Step 3: Fix the Font Loading
The @import inside CSS blocks rendering until the stylesheet is fully parsed. We replaced it with next/font which self-hosts fonts, eliminates the Google Fonts network request entirely, and inlines the font-face declarations.
Result: ~300ms saved on first paint.
Step 4: Defer Non-Critical Scripts
The analytics script, chat widget, and A/B testing tool were all loading synchronously. We moved them to load after the page was interactive using strategy="lazyOnload" in Next.js.

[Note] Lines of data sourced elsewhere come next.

/-- R199, ECB_ENC: the result and its length, the errors in their order, and the rule's corner cases and example. -/
def Obligations.EcbEncCommandResult : Prop :=
  decode 0x00000041#32 = .ok .ecbEnc ∧
  (∀ (s : State) (S : Snapshot), s.inflight = some S → capacityOk s.nIn → S.inLen.toNat ≤ s.nIn → S.keyLen = 16#8 →
    ∃ t, exec .ecbEnc s = .next t ∧ t.status = ⟨false, true, false, 0#4, S.opcode⟩ ∧
      t.outLen.toNat = S.inLen.toNat + 16 - S.inLen.toNat % 16 ∧ t.outLen.toNat ≤ s.nIn + 16 ∧
      t.outputIs (encrypt (inputBytes S) (bytes (keyWords S)))) ∧
  (∀ (s : State) (S : Snapshot), s.inflight = some S → s.nIn < S.inLen.toNat →
    ∃ t, exec .ecbEnc s = .next t ∧ t.status = ⟨false, true, true, 4#4, S.opcode⟩ ∧ t.outLen = 0#32) ∧
  (∀ (s : State) (S : Snapshot), s.inflight = some S → S.inLen.toNat ≤ s.nIn → S.keyLen ≠ 16#8 →
    ∃ t, exec .ecbEnc s = .next t ∧ t.status = ⟨false, true, true, 1#4, S.opcode⟩ ∧ t.outLen = 0#32) ∧
  pad [] = List.replicate 16 0x10#8 ∧
  (∀ p : List Byte, p.length = 16 → pad p = p ++ List.replicate 16 0x10#8) ∧
  (∀ p : List Byte, p.length = 15 → pad p = p ++ [0x01#8]) ∧
  encrypt [0x61#8, 0x62#8, 0x63#8] (bytes ⟨0x01234567#32, 0x89ABCDEF#32, 0xFEDCBA98#32, 0x76543210#32⟩)
    = bytes ⟨0x1055435B#32, 0x9ECE6123#32, 0x44F8E100#32, 0x16C4943B#32⟩

/-- R200, ECB_DEC: the result and its length, the errors in their order, and the rule's corner case and example. -/
def Obligations.EcbDecCommandResult : Prop :=
  decode 0x00000042#32 = .ok .ecbDec ∧
  (∀ (s : State) (S : Snapshot), s.inflight = some S → capacityOk s.nIn → S.inLen.toNat ≤ s.nIn →
    S.inLen.toNat ≠ 0 → S.inLen.toNat % 16 = 0 → S.keyLen = 16#8 →
    let q := processBlocks (expand (bytes (keyWords S))).reverse (inputBytes S)
    let n := (q.getD (S.inLen.toNat - 1) 0).toNat
    (1 ≤ n → n ≤ 16 →
      ∃ t, exec .ecbDec s = .next t ∧ t.status = ⟨false, true, false, 0#4, S.opcode⟩ ∧
        t.outLen.toNat = S.inLen.toNat - n ∧ t.outputIs (q.take (S.inLen.toNat - n))) ∧
    ((n = 0 ∨ 16 < n) →
      ∃ t, exec .ecbDec s = .next t ∧ t.status = ⟨false, true, true, 3#4, S.opcode⟩ ∧ t.outputIs [])) ∧
  (∀ (s : State) (S : Snapshot), s.inflight = some S → s.nIn < S.inLen.toNat →
    ∃ t, exec .ecbDec s = .next t ∧ t.status = ⟨false, true, true, 4#4, S.opcode⟩ ∧ t.outputIs []) ∧
  (∀ (s : State) (S : Snapshot), s.inflight = some S → S.inLen.toNat ≤ s.nIn →
    (S.inLen.toNat = 0 ∨ S.inLen.toNat % 16 ≠ 0) →
    ∃ t, exec .ecbDec s = .next t ∧ t.status = ⟨false, true, true, 2#4, S.opcode⟩ ∧ t.outputIs []) ∧
  (∀ (s : State) (S : Snapshot), s.inflight = some S → S.inLen.toNat ≤ s.nIn → S.inLen.toNat ≠ 0 →
    S.inLen.toNat % 16 = 0 → S.keyLen ≠ 16#8 →
    ∃ t, exec .ecbDec s = .next t ∧ t.status = ⟨false, true, true, 1#4, S.opcode⟩ ∧ t.outputIs []) ∧
  (∀ key : List Byte, key.length = 16 → decrypt (encrypt [] key) key = .ok []) ∧
  (∀ key : List Byte, key.length = 16 →
    decrypt (processBlock ((List.range 15).map (fun i => BitVec.ofNat 8 (0x20 + i)) ++ [0x03#8]) (expand key)) key
      = .ok ((List.range 13).map fun i => BitVec.ofNat 8 (0x20 + i))) ∧
  decrypt (bytes ⟨0x1055435B#32, 0x9ECE6123#32, 0x44F8E100#32, 0x16C4943B#32⟩)
      (bytes ⟨0x01234567#32, 0x89ABCDEF#32, 0xFEDCBA98#32, 0x76543210#32⟩)
    = .ok [0x61#8, 0x62#8, 0x63#8]

/-- R75, R80: the frame of the word commands SBOX, TAU, LIN_LP, T_KEY, LIN_L, T_ROUND: they read ARG only, cannot fail,
write RESULT and STATUS, and touch neither OUT_LEN nor any byte of OUT_BUF or IN_BUF nor any other register. -/
def Obligations.WordCommandFrame : Prop :=
  (∀ (i : Instr) (s t : State), isWordCommand i = true → exec i s = .next t →
    s.sameInputs t ∧ s.sameSurroundings t ∧
    t.outLen = s.outLen ∧ (∀ j, t.outBuf.read j = s.outBuf.read j) ∧ (∀ j, t.inBuf.read j = s.inBuf.read j) ∧
    t.status.err = false ∧ t.inflight = none) ∧
  (∀ (i : Instr) (s s' t t' : State) (S S' : Snapshot), isWordCommand i = true →
    s.inflight = some S → s'.inflight = some S' → S.arg = S'.arg →
    exec i s = .next t → exec i s' = .next t' → t.result = t'.result)

/-- R75, R79, R81, R37: the frame of the buffer commands KEY_EXPAND, BLOCK_FWD, BLOCK_REV, ECB_ENC, ECB_DEC: they write
OUT_LEN, OUT_BUF and STATUS and touch neither RESULT nor any byte of IN_BUF nor any other register. On success the bytes
stored are OUT[0..OUT_LEN) and every other byte of OUT_BUF is unspecified; on an error every byte is. -/
def Obligations.BufferCommandFrame : Prop :=
  ∀ (i : Instr) (s t : State), isWordCommand i = false → exec i s = .next t →
    s.sameInputs t ∧ s.sameSurroundings t ∧
    t.result = s.result ∧ (∀ j, t.inBuf.read j = s.inBuf.read j) ∧
    (∀ j, t.outLen.toNat ≤ j → visibleOut t j = none) ∧
    (t.status.err = true → t.outLen = 0#32) ∧ (capacityOk s.nIn → t.outLen.toNat ≤ s.nIn + 16) ∧ t.inflight = none

/-- R79, R85: a command in flight always completes, with BUSY = 0 and DONE = 1 and the OPCODE of its word; what it
delivers is a function of the snapshot alone (with N_IN). With none in flight (log 10, the model's
choice) the meaning stops. -/
def Obligations.CompletionDependsOnSnapshotOnly : Prop :=
  (∀ (i : Instr) (s : State) (S : Snapshot), s.inflight = some S →
    ∃ t, exec i s = .next t ∧ t.status.busy = false ∧ t.status.done = true ∧ t.status.opcode = S.opcode ∧
      t.inflight = none) ∧
  (∀ (i : Instr) (s s' t t' : State), s.inflight.isSome = true → s.inflight = s'.inflight → s.nIn = s'.nIn →
    exec i s = .next t → exec i s' = .next t' →
    t.status = t'.status ∧
    (isWordCommand i = true → t.result = t'.result) ∧
    (isWordCommand i = false → t.outLen = t'.outLen ∧ t.outBuf = t'.outBuf)) ∧
  (∀ (i : Instr) (s : State), s.inflight = none → exec i s = .fault .noCommandInFlight)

Result: TBT (Total Blocking Time) dropped from 890ms to 120ms.
Step 5: Code Splitting
The GSAP library was imported globally but only used on one page. We moved it to a dynamic import so it only loads when needed.
The Final Numbers
| Metric | Before | After | |--------|--------|-------| | Page Weight | 4.1MB | 890KB | | Load Time (mobile) | 6.2s | 2.4s | | LCP | 5.8s | 1.9s | | TBT | 890ms | 120ms | | Bounce Rate | 71% | 43% |
A 60% improvement in load time. The client saw a measurable drop in bounce rate within the first week after deployment.
The Lesson
Performance problems are almost always diagnosable with the right tools. Before rebuilding anything, run a Lighthouse audit and read the waterfall. The biggest wins are usually images, fonts, and third-party scripts — not the framework or the code architecture.